Ask Paul: Should we retire to China for a lower cost of living?
We are in our early 40s, with no intention of having kids.
We jointly own three properties located in Melbourne - two investments and one that we live in. Their total current value is around $2.35 million, with total debt of $1.16 million ($280,000 variable home loan and the rest as a fixed investment loan).
My husband works six days a week, earning around $120,000 a year (he has an ABN). I am on $90,000 a year.
We live with my mother-in-law, who is in her late 60s and very healthy. She has no assets or income but will receive a pension from mid-2024 (she migrated from Ukraine eight years ago).
Our super is a big concern, as I have about $120,000 but my husband has only $30,000.
We have about $60,000 in a savings account and $50,000 in shares.
We both want to retire around age 55, but are worried if we'll have enough money to support us as our super is not that high and we may not receive a pension due to the assets we have.
We have thought about retiring in China, as my parents have a house there, so our living expenses are not high, but as we are both Australian residents now, it might be difficult to do so.

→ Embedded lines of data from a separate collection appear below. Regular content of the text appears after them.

/-- The registers of the cq page. -/
def rowsCq : List RegRow :=
  [⟨.cqCredit, 0x100, 8, 1, 8, 1,
    [fCqCreditTotal, fCqCreditNb, fCqCreditSt, fCqCreditVx, fCqCreditMx, fCqCreditLd]⟩,
   ⟨.cqSpecIssued, 0x108, 8, 1, 8, 1,
    [fCqSpecIssuedCount]⟩,
   ⟨.cqSpecCancelled, 0x110, 8, 1, 8, 1,
    [fCqSpecCancelledCount]⟩,
   ⟨.cqSlotCtx, 0x200, 64, 4, 8, 1,
    [fCqSlotCtxPrio, fCqSlotCtxValid, fCqSlotCtxCtx]⟩,
   ⟨.cqSlotCtrl, 0x208, 64, 4, 8, 1,
    [fCqSlotCtrlAbort, fCqSlotCtrlResume, fCqSlotCtrlHalt]⟩,
   ⟨.cqSlotState, 0x210, 64, 4, 8, 1,
    [fCqSlotStateLaunches, fCqSlotStateState]⟩,
   ⟨.cqSlotErr, 0x218, 64, 4, 8, 1,
    [fCqSlotErrValid, fCqSlotErrEngine, fCqSlotErrCode]⟩,
   ⟨.cqSlotErrAddr, 0x220, 64, 4, 8, 1,
    [fCqSlotErrAddrAddr]⟩,
   ⟨.cqSlotPred, 0x228, 64, 4, 8, 1,
    [fCqSlotPredPred]⟩,
   ⟨.cqPc, 0x400, 16, 20, 8, 1,
    [fCqPcPc]⟩,
   ⟨.cqWaiting, 0x408, 16, 20, 8, 1,
    [fCqWaitingTally, fCqWaitingTarget]⟩]

/-- The registers of the tly page. -/
def rowsTly : List RegRow :=
  [⟨.tlySel, 0x100, 8, 1, 8, 1,
    [fTlySelSlot]⟩,
   ⟨.tlySignal, 0x108, 8, 1, 8, 1,
    [fTlySignalTally, fTlySignalAdd]⟩,
   ⟨.tlyOrphan, 0x110, 8, 1, 8, 1,
    [fTlyOrphanCount]⟩,
   ⟨.tlyValue, 0x400, 8, 128, 8, 1,
    [fTlyValueValue]⟩,
   ⟨.tlyScopeChk, 0x118, 8, 1, 8, 1,
    [fTlyScopeChkEnable]⟩,
   ⟨.tlyScopeMismatch, 0x120, 8, 1, 8, 1,
    [fTlyScopeMismatchCount]⟩,
   ⟨.tlyScopeNoorder, 0x128, 8, 1, 8, 1,
    [fTlyScopeNoorderCount]⟩,
   ⟨.tlyScopeLast, 0x130, 8, 1, 8, 1,
    [fTlyScopeLastValid, fTlyScopeLastCtx, fTlyScopeLastSrcCore, fTlyScopeLastSrcSpan, fTlyScopeLastSrcKind, fTlyScopeLastSigScope, fTlyScopeLastWaitScope, fTlyScopeLastTally, fTlyScopeLastSlot]⟩]

/-- The registers of the lmx page. -/
def rowsLmx : List RegRow :=
  [⟨.lmxWin, 0x100, 8, 4, 8, 1,
    [fLmxWinSize, fLmxWinBase]⟩,
   ⟨.lmxConflict, 0x140, 8, 9, 8, 1,
    [fLmxConflictCount]⟩,
   ⟨.lmxMxBusy, 0x190, 8, 1, 8, 1,
    [fLmxMxBusyCount]⟩,
   ⟨.lmxVxBusy, 0x198, 8, 1, 8, 1,
    [fLmxVxBusyCount]⟩]

/-- The registers of the tc page. -/
def rowsTc : List RegRow :=
  [⟨.tcCtrl, 0x100, 8, 1, 8, 1,
    [fTcCtrlFlushAll]⟩,
   ⟨.tcStatus, 0x108, 8, 1, 8, 1,
    [fTcStatusFlushBusy, fTcStatusDirtyLines]⟩,
   ⟨.tcHit, 0x110, 8, 1, 8, 1,
    [fTcHitCount]⟩,
   ⟨.tcMiss, 0x118, 8, 1, 8, 1,
    [fTcMissCount]⟩,
   ⟨.tcWriteback, 0x120, 8, 1, 8, 1,
    [fTcWritebackCount]⟩,
   ⟨.tcNbDiscard, 0x128, 8, 1, 8, 1,
    [fTcNbDiscardCount]⟩,
   ⟨.tcRangeLines, 0x130, 8, 1, 8, 1,
    [fTcRangeLinesCount]⟩]

/-- The registers of the dmaev page. -/
def rowsDmaev : List RegRow :=
  [⟨.dmaevCtxSel, 0x100, 8, 1, 8, 1,
    [fDmaevCtxSelCtx]⟩,
   ⟨.dmaevOobRead, 0x108, 8, 1, 8, 1,
    [fDmaevOobReadCount]⟩,
   ⟨.dmaevOobWrite, 0x110, 8, 1, 8, 1,
    [fDmaevOobWriteCount]⟩,
   ⟨.dmaevOobIndex, 0x118, 8, 1, 8, 1,
    [fDmaevOobIndexCount]⟩,
   ⟨.dmaevCoalesced, 0x120, 8, 1, 8, 1,
    [fDmaevCoalescedCount]⟩,
   ⟨.dmaevSticky, 0x128, 8, 1, 8, 1,
    [fDmaevStickyOobIndex, fDmaevStickyOobWrite, fDmaevStickyOobRead]⟩,
   ⟨.dmaevClear, 0x130, 8, 1, 8, 1,
    [fDmaevClearClearAll, fDmaevClearClearCtx]⟩]

/-- The registers of the ldst page. -/
def rowsLdst : List RegRow :=
  [⟨.ldstXact, 0x100, 8, 1, 8, 1,
    [fLdstXactHeld, fLdstXactSpec]⟩,
   ⟨.ldstLdBytes, 0x108, 8, 1, 8, 1,
    [fLdstLdBytesCount]⟩,
   ⟨.ldstStBytes, 0x110, 8, 1, 8, 1,
    [fLdstStBytesCount]⟩,
   ⟨.ldstHostBytes, 0x118, 8, 1, 8, 1,
    [fLdstHostBytesCount]⟩,
   ⟨.ldstFaults, 0x120, 8, 1, 8, 1,
    [fLdstFaultsCount]⟩]

/-- The registers of the stk page. -/
def rowsStk : List RegRow :=
  [⟨.stkBand, 0x100, 8, 1, 8, 1,
    [fStkBandChanges, fStkBandBand]⟩]

/-- The registers of the pcc page. -/
def rowsPcc : List RegRow :=
  [⟨.pccState, 0x100, 8, 1, 8, 1,
    [fPccStateRetrain, fPccStatePaused, fPccStateBand, fPccStateOwed, fPccStateQueued]⟩,
   ⟨.pccRefCnt, 0x108, 8, 1, 8, 1,
    [fPccRefCntCount]⟩,
   ⟨.pccRetry, 0x110, 8, 1, 8, 1,
    [fPccRetryEscalations, fPccRetryRdata, fPccRetryWdata, fPccRetryCa]⟩,
   ⟨.pccExpress, 0x118, 8, 1, 8, 1,
    [fPccExpressDepth, fPccExpressRate]⟩,
   ⟨.pccSpare, 0x120, 8, 1, 8, 1,
    [fPccSpareState, fPccSpareSpare, fPccSpareLbank, fPccSpareStart]⟩,
   ⟨.pccOrdArea, 0x128, 8, 1, 8, 1,
    [fPccOrdAreaSize, fPccOrdAreaBaseRow]⟩,
   ⟨.pccOrdStat, 0x130, 8, 1, 8, 1,
    [fPccOrdStatEarly, fPccOrdStatLines, fPccOrdStatStaged]⟩,
   ⟨.pccRedCtrl, 0x138, 8, 1, 8, 1,
    [fPccRedCtrlBufWb, fPccRedCtrlSettleAll]⟩,
   ⟨.pccPart, 0x200, 8, 64, 8, 1,
    [fPccPartExpress, fPccPartEnable, fPccPartDepth, fPccPartRate]⟩,
   ⟨.pccPartTok, 0x400, 8, 64, 8, 1,
    [fPccPartTokDefer, fPccPartTokTokens]⟩,
   ⟨.pccNbCfg, 0x600, 8, 1, 8, 1,
    [fPccNbCfgQuantum, fPccNbCfgSlots]⟩,
   ⟨.pccNbSave, 0x608, 8, 1, 8, 1,
    [fPccNbSaveEnable, fPccNbSaveBaseRow]⟩,
   ⟨.pccNbState, 0x610, 8, 1, 8, 1,
    [fPccNbStateSaved, fPccNbStateQueued, fPccNbStateSlotsEff, fPccNbStateRunValid, fPccNbStateRunCtx]⟩,
   ⟨.pccNbNext, 0x618, 8, 1, 8, 1,
    [fPccNbNextStitch]⟩,
   ⟨.pccUnseal, 0x620, 8, 1, 8, 1,
    [fPccUnsealAutoBurnish, fPccUnsealUnsealedReads, fPccUnsealBurnishBusy, fPccUnsealEntries]⟩,
   ⟨.pccUnsealCtrl, 0x628, 8, 1, 8, 1,
    [fPccUnsealCtrlBurnishAll]⟩,
   ⟨.pccNbStitches, 0x630, 8, 1, 8, 1,
    [fPccNbStitchesCount]⟩,
   ⟨.pccNbSlotCycles, 0x638, 8, 1, 8, 1,
    [fPccNbSlotCyclesCount]⟩,
   ⟨.pccNbRefreshGaps, 0x640, 8, 1, 8, 1,
    [fPccNbRefreshGapsCount]⟩,
   ⟨.pccNbSwitches, 0x648, 8, 1, 8, 1,
    [fPccNbSwitchesCount]⟩]

/-- The registers of the blu page. -/
def rowsBlu : List RegRow :=
  [⟨.bluMap, 0x100, 8, 1, 8, 1,
    [fBluMapSpare, fBluMapActive, fBluMapPc, fBluMapLbank]⟩,
   ⟨.bluState, 0x108, 8, 1, 8, 1,
    [fBluStateStitch, fBluStateCtx, fBluStateDrain, fBluStateKind]⟩,
   ⟨.bluEcc, 0x110, 8, 1, 8, 1,
    [fBluEccChainRetry, fBluEccUncorr, fBluEccCorrected]⟩,
   ⟨.bluStitches, 0x118, 8, 1, 8, 1,
    [fBluStitchesCount]⟩,
   ⟨.bluColops, 0x120, 8, 1, 8, 1,
    [fBluColopsCount]⟩,
   ⟨.bluRowprim, 0x128, 8, 1, 8, 1,
    [fBluRowprimCount]⟩]

/-- The registers of the ctxs page. -/
def rowsCtxs : List RegRow :=
  [⟨.ctxsStore, 0x100, 8, 1, 8, 1,
    [fCtxsStoreSwapped, fCtxsStoreRunnable, fCtxsStoreUsed]⟩,
   ⟨.ctxsStallLimit, 0x108, 8, 1, 8, 1,
    [fCtxsStallLimitLimit]⟩,
   ⟨.ctxsStall, 0x110, 8, 1, 8, 1,
    [fCtxsStallPend]⟩,
   ⟨.ctxsEvict, 0x118, 8, 1, 8, 1,
    [fCtxsEvictSave, fCtxsEvictSlot, fCtxsEvictCore]⟩,
   ⟨.ctxsSwitch, 0x120, 8, 1, 8, 1,
    [fCtxsSwitchBase, fCtxsSwitchSlot, fCtxsSwitchCore, fCtxsSwitchCtx]⟩,
   ⟨.ctxsStatus, 0x128, 8, 1, 8, 1,
    [fCtxsStatusBusy]⟩,
   ⟨.ctxsSwitches, 0x130, 8, 1, 8, 1,
    [fCtxsSwitchesCount]⟩,
   ⟨.ctxsStalls, 0x138, 8, 1, 8, 1,
    [fCtxsStallsCount]⟩,
   ⟨.ctxsBlocked, 0x200, 8, 64, 8, 1,
    [fCtxsBlockedBlocked, fCtxsBlockedSince]⟩]

/-- The registers of the xlt page. -/
def rowsXlt : List RegRow :=
  [⟨.xltFringBase, 0x100, 8, 1, 8, 1,
    [fXltFringBaseBase]⟩,
   ⟨.xltFringCtrl, 0x108, 8, 1, 8, 1,
    [fXltFringCtrlOverflow, fXltFringCtrlHeld, fXltFringCtrlEnable, fXltFringCtrlSizeLog2]⟩,
   ⟨.xltFringTail, 0x110, 8, 1, 8, 1,
    [fXltFringTailTail]⟩,
   ⟨.xltFringHead, 0x118, 8, 1, 8, 1,
    [fXltFringHeadHead]⟩,
   ⟨.xltFresume, 0x120, 8, 1, 8, 1,
    [fXltFresumeDiscard, fXltFresumeEng, fXltFresumeCore, fXltFresumeCtx]⟩,
   ⟨.xltWalks, 0x128, 8, 1, 8, 1,
    [fXltWalksCount]⟩,
   ⟨.xltStlbHit, 0x130, 8, 1, 8, 1,
    [fXltStlbHitCount]⟩,
   ⟨.xltStlbMiss, 0x138, 8, 1, 8, 1,
    [fXltStlbMissCount]⟩,
   ⟨.xltFaults, 0x140, 8, 1, 8, 1,
    [fXltFaultsCount]⟩]

/-- The registers of the xinv page. -/
def rowsXinv : List RegRow :=
  [⟨.xinvVa, 0x100, 8, 1, 8, 1,
    [fXinvVaVa]⟩,
   ⟨.xinvLen, 0x108, 8, 1, 8, 1,
    [fXinvLenPages]⟩,
   ⟨.xinvCmd, 0x110, 8, 1, 8, 1,
    [fXinvCmdGo, fXinvCmdKind, fXinvCmdAsid]⟩,
   ⟨.xinvStatus, 0x118, 8, 1, 8, 1,
    [fXinvStatusDone, fXinvStatusBusy]⟩]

What else could we do except start putting more money into super? The sharemarket is not performing well and we have already lost $30,000 in the last financial year. - Sissi and Andriy
Having children is a very personal decision, Sissi and Andriy, but having raised three of them with my wife, Vicki, I can say with great confidence that they cost a fortune!
We adore our three kids and now three grandkids, but the economics of kids I don't want to think about. And it is not just expenses, in our case, we were on one income for a very long time.
However, having decided you are not having children, with the assets you already own, you are on financial cruise control. With a combined income of $210,000, you will have ample surplus income.
Here I agree with you: topping up your concessional super payments to the maximum $27,500 a year each makes a lot of sense to me.
In my answer to Simon, I looked at the issue of super, which, like property, has been falling in value. My view has always been that the best time to buy quality assets is when they get cheaper, so I would argue this is a good time to top up super. The long-term returns from super have been very good, as is the case with property.
Additional investments also depend on your attitude to risk. With interest rates going up, you could put more into an offset account on your home mortgage. This is your safest option. It would reduce the amount of non-tax-deductible debt you have and build a pool of money for future investments.
If property values fall further, which is a reasonable possibility, providing you feel you can handle increased debt repayments, then you may want to add to your property assets. I do need to stress that this is a very personal decision based on many factors that only you can determine.
As for living in China, that is not a decision that I or any expert can assist you with. But I would not be moving to save money.
You have substantial assets and with a continued focus on building wealth through super, your properties and other investments, I have no doubt that by age 55 you will be very financially secure, allowing you to choose where you want to live for lifestyle reasons, not money.